SUPPLIED DATA:
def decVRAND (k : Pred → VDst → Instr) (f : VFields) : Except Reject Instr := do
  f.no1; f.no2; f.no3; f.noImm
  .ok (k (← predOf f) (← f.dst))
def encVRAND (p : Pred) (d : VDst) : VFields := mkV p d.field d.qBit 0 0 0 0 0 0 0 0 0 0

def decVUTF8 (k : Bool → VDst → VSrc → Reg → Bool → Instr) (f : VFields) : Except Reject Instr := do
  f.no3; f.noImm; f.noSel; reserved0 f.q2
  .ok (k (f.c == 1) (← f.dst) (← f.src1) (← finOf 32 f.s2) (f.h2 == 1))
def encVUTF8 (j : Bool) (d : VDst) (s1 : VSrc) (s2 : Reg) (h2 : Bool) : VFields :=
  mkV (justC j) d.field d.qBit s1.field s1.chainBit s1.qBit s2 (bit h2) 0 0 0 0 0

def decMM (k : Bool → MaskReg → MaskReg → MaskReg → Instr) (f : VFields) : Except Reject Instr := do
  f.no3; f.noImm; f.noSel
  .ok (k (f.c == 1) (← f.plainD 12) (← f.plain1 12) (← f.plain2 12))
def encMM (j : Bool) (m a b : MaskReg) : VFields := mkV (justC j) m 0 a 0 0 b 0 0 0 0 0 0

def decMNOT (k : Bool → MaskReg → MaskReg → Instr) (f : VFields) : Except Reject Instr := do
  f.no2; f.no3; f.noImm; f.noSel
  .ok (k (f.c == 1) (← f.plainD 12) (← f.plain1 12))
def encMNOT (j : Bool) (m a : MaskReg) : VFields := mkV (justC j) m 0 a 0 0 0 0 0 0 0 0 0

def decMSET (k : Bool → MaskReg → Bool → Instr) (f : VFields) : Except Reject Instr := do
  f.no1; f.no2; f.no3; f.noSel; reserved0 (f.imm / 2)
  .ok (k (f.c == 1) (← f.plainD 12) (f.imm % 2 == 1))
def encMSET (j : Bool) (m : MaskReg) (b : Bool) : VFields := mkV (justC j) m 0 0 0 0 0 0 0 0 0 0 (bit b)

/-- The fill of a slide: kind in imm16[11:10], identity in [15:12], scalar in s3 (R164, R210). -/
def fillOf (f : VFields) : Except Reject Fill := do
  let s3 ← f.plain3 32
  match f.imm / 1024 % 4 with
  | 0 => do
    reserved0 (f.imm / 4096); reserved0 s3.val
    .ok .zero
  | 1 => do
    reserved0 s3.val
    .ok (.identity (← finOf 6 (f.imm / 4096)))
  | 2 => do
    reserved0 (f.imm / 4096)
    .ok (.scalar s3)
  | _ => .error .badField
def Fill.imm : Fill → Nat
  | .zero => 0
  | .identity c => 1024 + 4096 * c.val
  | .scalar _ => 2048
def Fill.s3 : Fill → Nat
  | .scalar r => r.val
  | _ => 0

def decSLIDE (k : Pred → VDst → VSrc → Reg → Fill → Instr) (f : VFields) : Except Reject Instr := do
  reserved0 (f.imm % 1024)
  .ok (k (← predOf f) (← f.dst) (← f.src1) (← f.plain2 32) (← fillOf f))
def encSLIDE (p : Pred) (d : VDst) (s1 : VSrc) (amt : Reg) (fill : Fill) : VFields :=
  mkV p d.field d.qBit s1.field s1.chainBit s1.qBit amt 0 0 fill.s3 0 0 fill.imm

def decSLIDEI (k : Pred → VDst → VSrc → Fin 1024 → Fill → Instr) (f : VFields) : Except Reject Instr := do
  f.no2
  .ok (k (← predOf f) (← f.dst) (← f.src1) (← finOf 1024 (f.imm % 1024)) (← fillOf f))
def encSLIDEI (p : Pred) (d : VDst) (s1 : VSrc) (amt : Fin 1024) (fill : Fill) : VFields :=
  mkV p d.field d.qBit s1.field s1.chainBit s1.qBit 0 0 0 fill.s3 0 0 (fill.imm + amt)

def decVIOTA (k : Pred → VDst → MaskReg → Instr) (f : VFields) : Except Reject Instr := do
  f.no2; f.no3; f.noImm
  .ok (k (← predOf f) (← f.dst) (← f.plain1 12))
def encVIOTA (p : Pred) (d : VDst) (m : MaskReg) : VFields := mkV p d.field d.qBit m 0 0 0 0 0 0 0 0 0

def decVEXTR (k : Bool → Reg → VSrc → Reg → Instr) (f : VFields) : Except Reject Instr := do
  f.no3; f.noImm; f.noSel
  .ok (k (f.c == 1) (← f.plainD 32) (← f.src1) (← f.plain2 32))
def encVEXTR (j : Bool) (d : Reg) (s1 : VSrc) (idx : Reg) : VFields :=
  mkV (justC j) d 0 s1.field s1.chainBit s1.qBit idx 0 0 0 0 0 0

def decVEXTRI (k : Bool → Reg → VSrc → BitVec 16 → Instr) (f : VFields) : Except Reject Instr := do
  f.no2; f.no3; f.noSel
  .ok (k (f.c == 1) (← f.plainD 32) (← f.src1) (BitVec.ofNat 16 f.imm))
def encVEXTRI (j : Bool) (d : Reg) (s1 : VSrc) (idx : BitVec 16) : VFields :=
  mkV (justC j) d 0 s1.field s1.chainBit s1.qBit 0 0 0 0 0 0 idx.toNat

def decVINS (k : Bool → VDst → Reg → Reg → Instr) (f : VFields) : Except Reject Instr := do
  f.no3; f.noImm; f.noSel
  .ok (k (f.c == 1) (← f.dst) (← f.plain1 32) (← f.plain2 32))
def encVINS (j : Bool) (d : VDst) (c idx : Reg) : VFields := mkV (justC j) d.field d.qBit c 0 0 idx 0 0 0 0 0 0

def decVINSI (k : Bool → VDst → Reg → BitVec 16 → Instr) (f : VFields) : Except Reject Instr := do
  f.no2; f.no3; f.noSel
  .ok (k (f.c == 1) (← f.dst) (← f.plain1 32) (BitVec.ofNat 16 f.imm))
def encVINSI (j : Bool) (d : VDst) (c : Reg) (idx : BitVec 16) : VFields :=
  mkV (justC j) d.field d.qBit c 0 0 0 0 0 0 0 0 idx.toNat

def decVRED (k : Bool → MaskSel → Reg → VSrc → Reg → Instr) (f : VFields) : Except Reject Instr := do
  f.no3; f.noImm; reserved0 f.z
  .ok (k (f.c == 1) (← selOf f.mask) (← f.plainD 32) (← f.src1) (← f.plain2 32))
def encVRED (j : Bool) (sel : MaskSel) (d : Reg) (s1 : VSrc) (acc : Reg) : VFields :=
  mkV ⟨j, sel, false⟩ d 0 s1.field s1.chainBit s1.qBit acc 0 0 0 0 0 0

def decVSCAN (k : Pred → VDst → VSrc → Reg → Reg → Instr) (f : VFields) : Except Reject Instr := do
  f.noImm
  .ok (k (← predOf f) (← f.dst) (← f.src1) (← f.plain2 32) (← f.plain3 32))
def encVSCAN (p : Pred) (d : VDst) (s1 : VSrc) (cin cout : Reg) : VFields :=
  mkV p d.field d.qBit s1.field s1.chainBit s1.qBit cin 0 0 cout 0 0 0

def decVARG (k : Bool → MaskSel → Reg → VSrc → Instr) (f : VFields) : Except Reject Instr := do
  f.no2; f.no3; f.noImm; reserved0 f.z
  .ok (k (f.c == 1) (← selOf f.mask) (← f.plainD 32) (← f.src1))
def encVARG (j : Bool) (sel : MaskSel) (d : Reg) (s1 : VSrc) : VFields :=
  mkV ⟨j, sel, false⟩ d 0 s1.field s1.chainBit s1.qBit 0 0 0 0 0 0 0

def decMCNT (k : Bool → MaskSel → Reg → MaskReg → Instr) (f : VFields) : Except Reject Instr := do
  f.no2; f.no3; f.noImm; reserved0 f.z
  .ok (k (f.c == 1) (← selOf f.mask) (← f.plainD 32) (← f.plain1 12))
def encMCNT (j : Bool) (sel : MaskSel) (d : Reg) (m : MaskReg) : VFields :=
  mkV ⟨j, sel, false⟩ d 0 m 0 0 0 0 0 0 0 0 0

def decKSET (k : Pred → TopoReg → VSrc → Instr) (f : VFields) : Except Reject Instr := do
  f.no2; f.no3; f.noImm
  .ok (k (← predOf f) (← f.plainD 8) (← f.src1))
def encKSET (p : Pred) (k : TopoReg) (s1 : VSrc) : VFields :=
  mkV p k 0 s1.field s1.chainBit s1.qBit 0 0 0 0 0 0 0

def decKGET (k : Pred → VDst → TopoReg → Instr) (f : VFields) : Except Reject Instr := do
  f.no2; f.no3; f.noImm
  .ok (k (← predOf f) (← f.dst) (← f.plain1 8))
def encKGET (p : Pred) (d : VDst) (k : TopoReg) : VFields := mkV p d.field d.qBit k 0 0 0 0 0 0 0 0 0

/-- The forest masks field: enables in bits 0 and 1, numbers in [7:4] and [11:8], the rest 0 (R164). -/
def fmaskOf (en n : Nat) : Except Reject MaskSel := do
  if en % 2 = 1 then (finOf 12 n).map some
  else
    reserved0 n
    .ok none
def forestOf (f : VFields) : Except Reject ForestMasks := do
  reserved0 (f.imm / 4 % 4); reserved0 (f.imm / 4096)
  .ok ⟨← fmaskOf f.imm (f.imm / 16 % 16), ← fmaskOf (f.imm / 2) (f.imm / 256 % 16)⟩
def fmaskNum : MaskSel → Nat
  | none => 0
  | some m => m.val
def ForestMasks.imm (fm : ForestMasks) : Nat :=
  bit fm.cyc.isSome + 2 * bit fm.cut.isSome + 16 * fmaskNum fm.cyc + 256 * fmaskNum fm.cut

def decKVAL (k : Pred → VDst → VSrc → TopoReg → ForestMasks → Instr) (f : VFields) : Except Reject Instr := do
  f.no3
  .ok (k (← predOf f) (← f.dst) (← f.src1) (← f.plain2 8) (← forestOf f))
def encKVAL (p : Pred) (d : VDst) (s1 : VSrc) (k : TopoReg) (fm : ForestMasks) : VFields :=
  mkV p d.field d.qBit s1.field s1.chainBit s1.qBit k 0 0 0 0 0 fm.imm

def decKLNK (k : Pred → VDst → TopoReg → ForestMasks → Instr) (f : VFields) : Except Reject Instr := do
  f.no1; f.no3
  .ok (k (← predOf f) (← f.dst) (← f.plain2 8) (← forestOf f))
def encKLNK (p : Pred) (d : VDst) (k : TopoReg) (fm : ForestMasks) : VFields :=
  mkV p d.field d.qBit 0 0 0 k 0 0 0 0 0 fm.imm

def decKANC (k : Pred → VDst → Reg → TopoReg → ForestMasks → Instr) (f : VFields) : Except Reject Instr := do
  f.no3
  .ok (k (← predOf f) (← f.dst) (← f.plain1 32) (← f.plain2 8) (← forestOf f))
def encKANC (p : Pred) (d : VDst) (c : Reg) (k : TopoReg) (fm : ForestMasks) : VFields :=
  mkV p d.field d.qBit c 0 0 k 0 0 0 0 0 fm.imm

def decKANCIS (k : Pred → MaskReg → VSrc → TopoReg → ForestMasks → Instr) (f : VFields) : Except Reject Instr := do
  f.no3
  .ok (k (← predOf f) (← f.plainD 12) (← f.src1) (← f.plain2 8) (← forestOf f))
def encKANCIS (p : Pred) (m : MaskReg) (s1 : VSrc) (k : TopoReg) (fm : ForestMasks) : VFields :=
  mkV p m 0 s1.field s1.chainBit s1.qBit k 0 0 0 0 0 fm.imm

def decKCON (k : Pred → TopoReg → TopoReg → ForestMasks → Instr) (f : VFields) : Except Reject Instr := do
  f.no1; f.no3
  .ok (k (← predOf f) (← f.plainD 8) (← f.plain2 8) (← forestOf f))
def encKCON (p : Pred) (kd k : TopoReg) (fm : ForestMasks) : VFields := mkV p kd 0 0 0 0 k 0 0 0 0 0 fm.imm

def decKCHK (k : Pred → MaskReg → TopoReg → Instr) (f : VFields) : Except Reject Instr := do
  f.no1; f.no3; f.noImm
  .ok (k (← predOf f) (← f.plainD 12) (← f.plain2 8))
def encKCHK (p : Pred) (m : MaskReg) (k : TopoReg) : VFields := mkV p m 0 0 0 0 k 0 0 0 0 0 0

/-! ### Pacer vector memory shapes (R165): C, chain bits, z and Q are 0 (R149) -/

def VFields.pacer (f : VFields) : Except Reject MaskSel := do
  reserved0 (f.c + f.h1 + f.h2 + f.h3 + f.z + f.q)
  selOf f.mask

TASK BRIEF:
Only lines that include "finOf" belong in the answer; return them from the entries above.

ANSWER BOX:
  .ok (k (f.c == 1) (← f.dst) (← f.src1) (← finOf 32 f.s2) (f.h2 == 1))
    .ok (.identity (← finOf 6 (f.imm / 4096)))
  .ok (k (← predOf f) (← f.dst) (← f.src1) (← finOf 1024 (f.imm % 1024)) (← fillOf f))
  if en % 2 = 1 then (finOf 12 n).map some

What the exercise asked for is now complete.